**What this task involves**
Would you please output, word for word, the span of the listing below that opens on the line containing "def packInt (signed" and closes on the line containing "p.1 else p.2)))"? Include both ends and nothing more.

----

/-- The exact value of an element under its scale and special bytes (R79, R82). -/
def blockValue (nf : NF) (s q code : Nat) : FV :=
  if s = 255 then quietNan
  else
    let n : Int := (s : Int) - 127
    let v : FV := match nf with
      | .e2m1 => if code = 8 then e4m3.decode q else if e2m1Halves code = 0 then .zero false else .fin (e2m1Halves code) (-1)
      | .e4m3 => e4m3.decode code
      | .e5m2 => e5m2.decode code
    if v.isNan then quietNan else v.scale n

/-- Elements in one lane's word, their width in bits, and the lanes of a block (R81, R82). -/
def NF.perWord : NF → Nat
  | .e2m1 => 8
  | _ => 4
def elemBits (nf : NF) : Nat := 32 / NF.perWord nf
def blockLanes (nf : NF) : Nat := match nf with
  | .e2m1 => 4
  | _ => 8

/-- The scale and the special byte of a lane's block (R82). -/
def Rd.scaleOf (x : Rd) (sc : Fin 256) (nf : NF) (k l : Nat) : Nat × Nat :=
  let first := l / blockLanes nf * blockLanes nf
  (bits (x.r.vget sc.val first).toNat (8 * k) 8, bits (x.r.vget sc.val (first + 1)).toNat (8 * k) 8)

def execCvtBlkDecode (i : CvtBlkDecI) (s : State) : Out :=
  s.vec { g := i.g, d := some (.v i.d), pd := none, win := winOf [(i.a, false)], multi := true, free := false
          f := fun x l =>
            let (e, q) := x.scaleOf i.sc i.nf i.sel.val l
            let w := x.word i.a l
            let rs := (List.range (NF.perWord i.nf)).map fun j =>
              f32.deliver .rn (blockValue i.nf e q (bits w (elemBits i.nf * j) (elemBits i.nf)))
            .words (rs.map FRes.code) (rs.foldl (fun a r => a ||| r.flags) 0) }

/-- The candidates of an E2M1 encoding as multiples of 2^−9 (R80). -/
def e2m1Candidates (q : Nat) : List (Nat × Int) :=
  ([0, 1, 2, 3, 4, 5, 6, 7, 9, 10, 11, 12, 13, 14, 15].map fun c => (c, e2m1Halves c * 2 ^ 8)) ++
    (match e4m3.decode q with
      | .fin m e => [(8, m * 2 ^ (e + 9).toNat)]
      | _ => [])

/-- The candidate of least rank: distance, then the regular code, then F = 0 (R80). -/
def nearest (x : Int) (unit : Int) : List (Nat × Int) → Nat × Int
  | [] => (0, 0)
  | c :: t => t.foldl (fun best y =>
      let rank (z : Nat × Int) : Int := (x - z.2 * unit).natAbs * 4 + (if z.1 = 8 then 2 else (z.1 % 2 : Nat))
      if rank y < rank best then y else best) c

/-- Encode a quotient x / 2^(s − 127) into E2M1 (R80). -/
def toE2m1 (md : RM) (q : Nat) (v : FV) : FRes :=
  let cs := e2m1Candidates q
  let top (neg : Bool) : Nat × Int :=
    nearest (if neg then -(2 ^ 40) else 2 ^ 40) 1 (cs.filter fun c => if neg then decide (c.2 < 0) else decide (0 < c.2))
  match v with
  | .nan _ _ _ => ⟨0, NV⟩
  | .inf s => ⟨(top s).1, OF ||| NX⟩
  | .zero _ => ⟨0, 0⟩
  | .fin m e =>
    let x : Int := if -9 ≤ e then m * 2 ^ (e + 9).toNat else m
    let unit : Int := if -9 ≤ e then 1 else 2 ^ (-9 - e).toNat
    let t := top (decide (m < 0))
    if (t.2 * unit).natAbs < x.natAbs then ⟨t.1, OF ||| NX⟩
    else
      let c := nearest x unit (cs.filter fun c =>
        let y := c.2 * unit
        match md with
        | .rn => true
        | .rz => if 0 ≤ x then decide (0 ≤ y ∧ y ≤ x) else decide (x ≤ y ∧ y ≤ 0)
        | .rp => decide (x ≤ y)
        | .rm => decide (y ≤ x))
      ⟨c.1, if c.2 * unit = x then 0 else NX⟩

/-- Encode one element under a scale and a special byte (R139). -/
def encodeElem (nf : NF) (md : RM) (ovf : Bool) (s q : Nat) (v : FV) : FRes :=
  let u : FV := if s = 255 then .nan v.neg? (!v.snan) (2 ^ 22) else v.scale (127 - (s : Int))
  match nf with
  | .e2m1 => toE2m1 md q u
  | .e4m3 => to8 false md ovf u
  | .e5m2 => to8 true md ovf u

def emaxOf : NF → Int
  | .e2m1 => 2
  | .e4m3 => 8
  | .e5m2 => 15

/-- The active elements of a lane's block, element index order (R82, R139). -/
def Rd.blockElems (x : Rd) (a : Fin 256) (nf : NF) (l : Nat) : List FV :=
  let n := blockLanes nf
  let lanes := ((List.range n).map fun k => l / n * n + k).filter fun k => lane x.act k
  lanes.flatMap fun k => (List.range (NF.perWord nf)).map fun j => f32.decode (x.r.vget (a.val + j) k).toNat

/-- |a| < |b| for finite values. -/
def magBelow (a b : FV) : Bool :=
  let abs (x : FV) : FV := if x.neg? then x.negate else x
  (abs a).cmp (abs b) == .lt

/-- The scale and special bytes that AUTO chooses for a block, and whether an element is infinite or a NaN (R139). -/
def autoScale (nf : NF) (l : List FV) : Nat × Nat × Bool :=
  if l.any fun x => !x.isFinite then (255, 0, true)
  else
    let xm := l.foldl (fun best y => if magBelow best y then y else best) ((l.head?).getD (.zero false))
    match xm with
    | .fin m e =>
      let s := (max 0 (min (topExp m.natAbs e - emaxOf nf + 127) 254)).toNat
      (s, (to8 false .rn false (.fin m (e + 127 - s))).code, false)
    | _ => (127, 0, false)

/-- The scale bytes that AUTO writes (R139): byte sel of the block's first lane, and of the second for E2M1. A register
that is the destination too holds a free value in a lane written twice (log 12). -/
def Rd.autoWrites (x : Rd) (i : CvtBlkEncI) : List (Nat × Word) :=
  let n := blockLanes i.nf
  let put (l b : Nat) : Nat × Word :=
    let old := (x.r.vget i.sc.val l).toNat
    let k := 8 * i.sel.val
    (i.sc.val * 32 + l, if i.d = .v i.sc ∧ lane x.act l then Config.autoClash x.seq l
      else BitVec.ofNat 32 (old - bits old k 8 * 2 ^ k + b * 2 ^ k))
  (List.range (32 / n)).flatMap fun b =>
    let first := b * n
    if (List.range n).any fun k => lane x.act (first + k) then
      let (s, q, _) := autoScale i.nf (x.blockElems i.a i.nf first)
      if i.nf = .e2m1 then [put first s, put (first + 1) q] else [put first s]
    else []

def execCvtBlkEncode (i : CvtBlkEncI) (s : State) : Out :=
  s.vec { g := i.g, d := some i.d, pd := none, win := none, multi := true, free := i.auto
          f := fun x l =>
            let (e, q, bad) := if i.auto then autoScale i.nf (x.blockElems i.a i.nf l)
              else ((x.scaleOf i.sc i.nf i.sel.val l).1, (x.scaleOf i.sc i.nf i.sel.val l).2, false)
            let rs := (List.range (NF.perWord i.nf)).map fun j =>
              encodeElem i.nf i.rm i.ovf e q (f32.decode (x.r.vget (i.a.val + j) l).toNat)
            { LaneRes.word (rs.zipIdx.foldl (fun a r => a + r.1.code * 2 ^ (elemBits i.nf * r.2)) 0) with
              flags := rs.foldl (fun a r => a ||| r.flags) (if bad then NV else 0) }
          extra := fun x => if i.auto then x.autoWrites i else [] }

/-! ### Packing, unpacking, ternary -/

/-- An integer in n bits, low bits or clamped (R140). -/
def packInt (signed sat : Bool) (n : Nat) (x : Int) : Nat :=
  let lo : Int := if signed then -(2 ^ (n - 1) : Nat) else 0
  let hi : Int := if signed then (2 ^ (n - 1) : Nat) - 1 else (2 ^ n : Nat) - 1
  wrap (if sat then max lo (min x hi) else x) n

def execPack (i : Op2 PackP) (s : State) : Out :=
  let op (free : Bool) (f : Rd → Nat → LaneRes) : Out :=
    s.vec { g := i.g, d := some i.d, pd := none, win := winOf [(i.a, false), (i.b, false)], multi := false, free := free
            f := f }
  let half (f : Fmt) (md : RM) : Out := op false fun x l =>
    .ofPair (reformat f32 f md (f32.decode (x.flt f32 i.a l))) (reformat f32 f md (f32.decode (x.flt f32 i.b l)))
  let ints (signed sat : Bool) : Out := op false fun x l =>
    let t : Ty := if signed then .i32 else .n32
    .word (packInt signed sat 16 (x.int t i.a l) + 2 ^ 16 * packInt signed sat 16 (x.int t i.b l))
  let bytes (signed sat hi : Bool) : Out := op (isB0 i.d) fun x l =>
    let t : Ty := if signed then .i32 else .n32
    bytesRes x i.d l ⟨packInt signed sat 8 (x.int t i.a l), 0⟩ ⟨packInt signed sat 8 (x.int t i.b l), 0⟩ hi
  match i.m with
  | .f16x2 md => half f16 md
  | .bf16x2 md => half bf16 md
  | .i16x2 sat => ints true sat
  | .n16x2 sat => ints false sat
  | .i8 sat hi => bytes true sat hi
  | .n8 sat hi => bytes false sat hi

def execUnpack (i : Op1 UnpackP) (s : State) : Out :=
  let op (f : Rd → Nat → LaneRes) : Out :=
    s.vec { g := i.g, d := some i.d, pd := none, win := winOf [(i.a, false)], multi := false, free := false, f := f }
  let half (f : Fmt) (k : Nat) : Out := op fun x l =>
    let p := x.pair f i.a l
    .ofFRes (reformat f f32 .rn (f.decode (if k = 0 then p.1 else p.2)))
  let int (n k : Nat) (signed : Bool) : Out := op fun x l => .word (wrap (element (x.word i.a l) n k (!signed)) 32)
  match i.m with
  | .f16 k => half f16 k.val
  | .bf16 k => half bf16 k.val
  | .i16 k => int 16 k.val true
  | .n16 k => int 16 k.val false
  | .i8 k => int 8 k.val true
  | .n8 k => int 8 k.val false

/-- The five trits of a byte as int8 bytes, and whether the code is illegal (R83). -/
def trits (c : Nat) : List Nat :=
  if 243 ≤ c then [0, 0, 0, 0, 0]
  else (List.range 5).map fun i => wrap (((c / 3 ^ i % 3 : Nat) : Int) - 1) 8

def execUnpkT3 (i : UnpkI) (s : State) : Out :=
  s.vec { g := i.g, d := some (.v i.d), pd := i.pd, win := winOf [(i.a, false)], multi := true, free := false
          f := fun x l =>
            let w := x.word i.a l
            let cs := (List.range 4).map fun j => bits w (8 * j) 8
            let t := cs.flatMap trits
            { LaneRes.words ((List.range 5).map fun k =>
                t.getD (4 * k) 0 + 2 ^ 8 * t.getD (4 * k + 1) 0 + 2 ^ 16 * t.getD (4 * k + 2) 0 +
                  2 ^ 24 * t.getD (4 * k + 3) 0) 0 with
              p := cs.any fun c => decide (243 ≤ c) } }

end Sys2Proof.Machine
end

----

**Written response**
def packInt (signed sat : Bool) (n : Nat) (x : Int) : Nat :=
  let lo : Int := if signed then -(2 ^ (n - 1) : Nat) else 0
  let hi : Int := if signed then (2 ^ (n - 1) : Nat) - 1 else (2 ^ n : Nat) - 1
  wrap (if sat then max lo (min x hi) else x) n

def execPack (i : Op2 PackP) (s : State) : Out :=
  let op (free : Bool) (f : Rd → Nat → LaneRes) : Out :=
    s.vec { g := i.g, d := some i.d, pd := none, win := winOf [(i.a, false), (i.b, false)], multi := false, free := free
            f := f }
  let half (f : Fmt) (md : RM) : Out := op false fun x l =>
    .ofPair (reformat f32 f md (f32.decode (x.flt f32 i.a l))) (reformat f32 f md (f32.decode (x.flt f32 i.b l)))
  let ints (signed sat : Bool) : Out := op false fun x l =>
    let t : Ty := if signed then .i32 else .n32
    .word (packInt signed sat 16 (x.int t i.a l) + 2 ^ 16 * packInt signed sat 16 (x.int t i.b l))
  let bytes (signed sat hi : Bool) : Out := op (isB0 i.d) fun x l =>
    let t : Ty := if signed then .i32 else .n32
    bytesRes x i.d l ⟨packInt signed sat 8 (x.int t i.a l), 0⟩ ⟨packInt signed sat 8 (x.int t i.b l), 0⟩ hi
  match i.m with
  | .f16x2 md => half f16 md
  | .bf16x2 md => half bf16 md
  | .i16x2 sat => ints true sat
  | .n16x2 sat => ints false sat
  | .i8 sat hi => bytes true sat hi
  | .n8 sat hi => bytes false sat hi

def execUnpack (i : Op1 UnpackP) (s : State) : Out :=
  let op (f : Rd → Nat → LaneRes) : Out :=
    s.vec { g := i.g, d := some i.d, pd := none, win := winOf [(i.a, false)], multi := false, free := false, f := f }
  let half (f : Fmt) (k : Nat) : Out := op fun x l =>
    let p := x.pair f i.a l
    .ofFRes (reformat f f32 .rn (f.decode (if k = 0 then p.1 else p.2)))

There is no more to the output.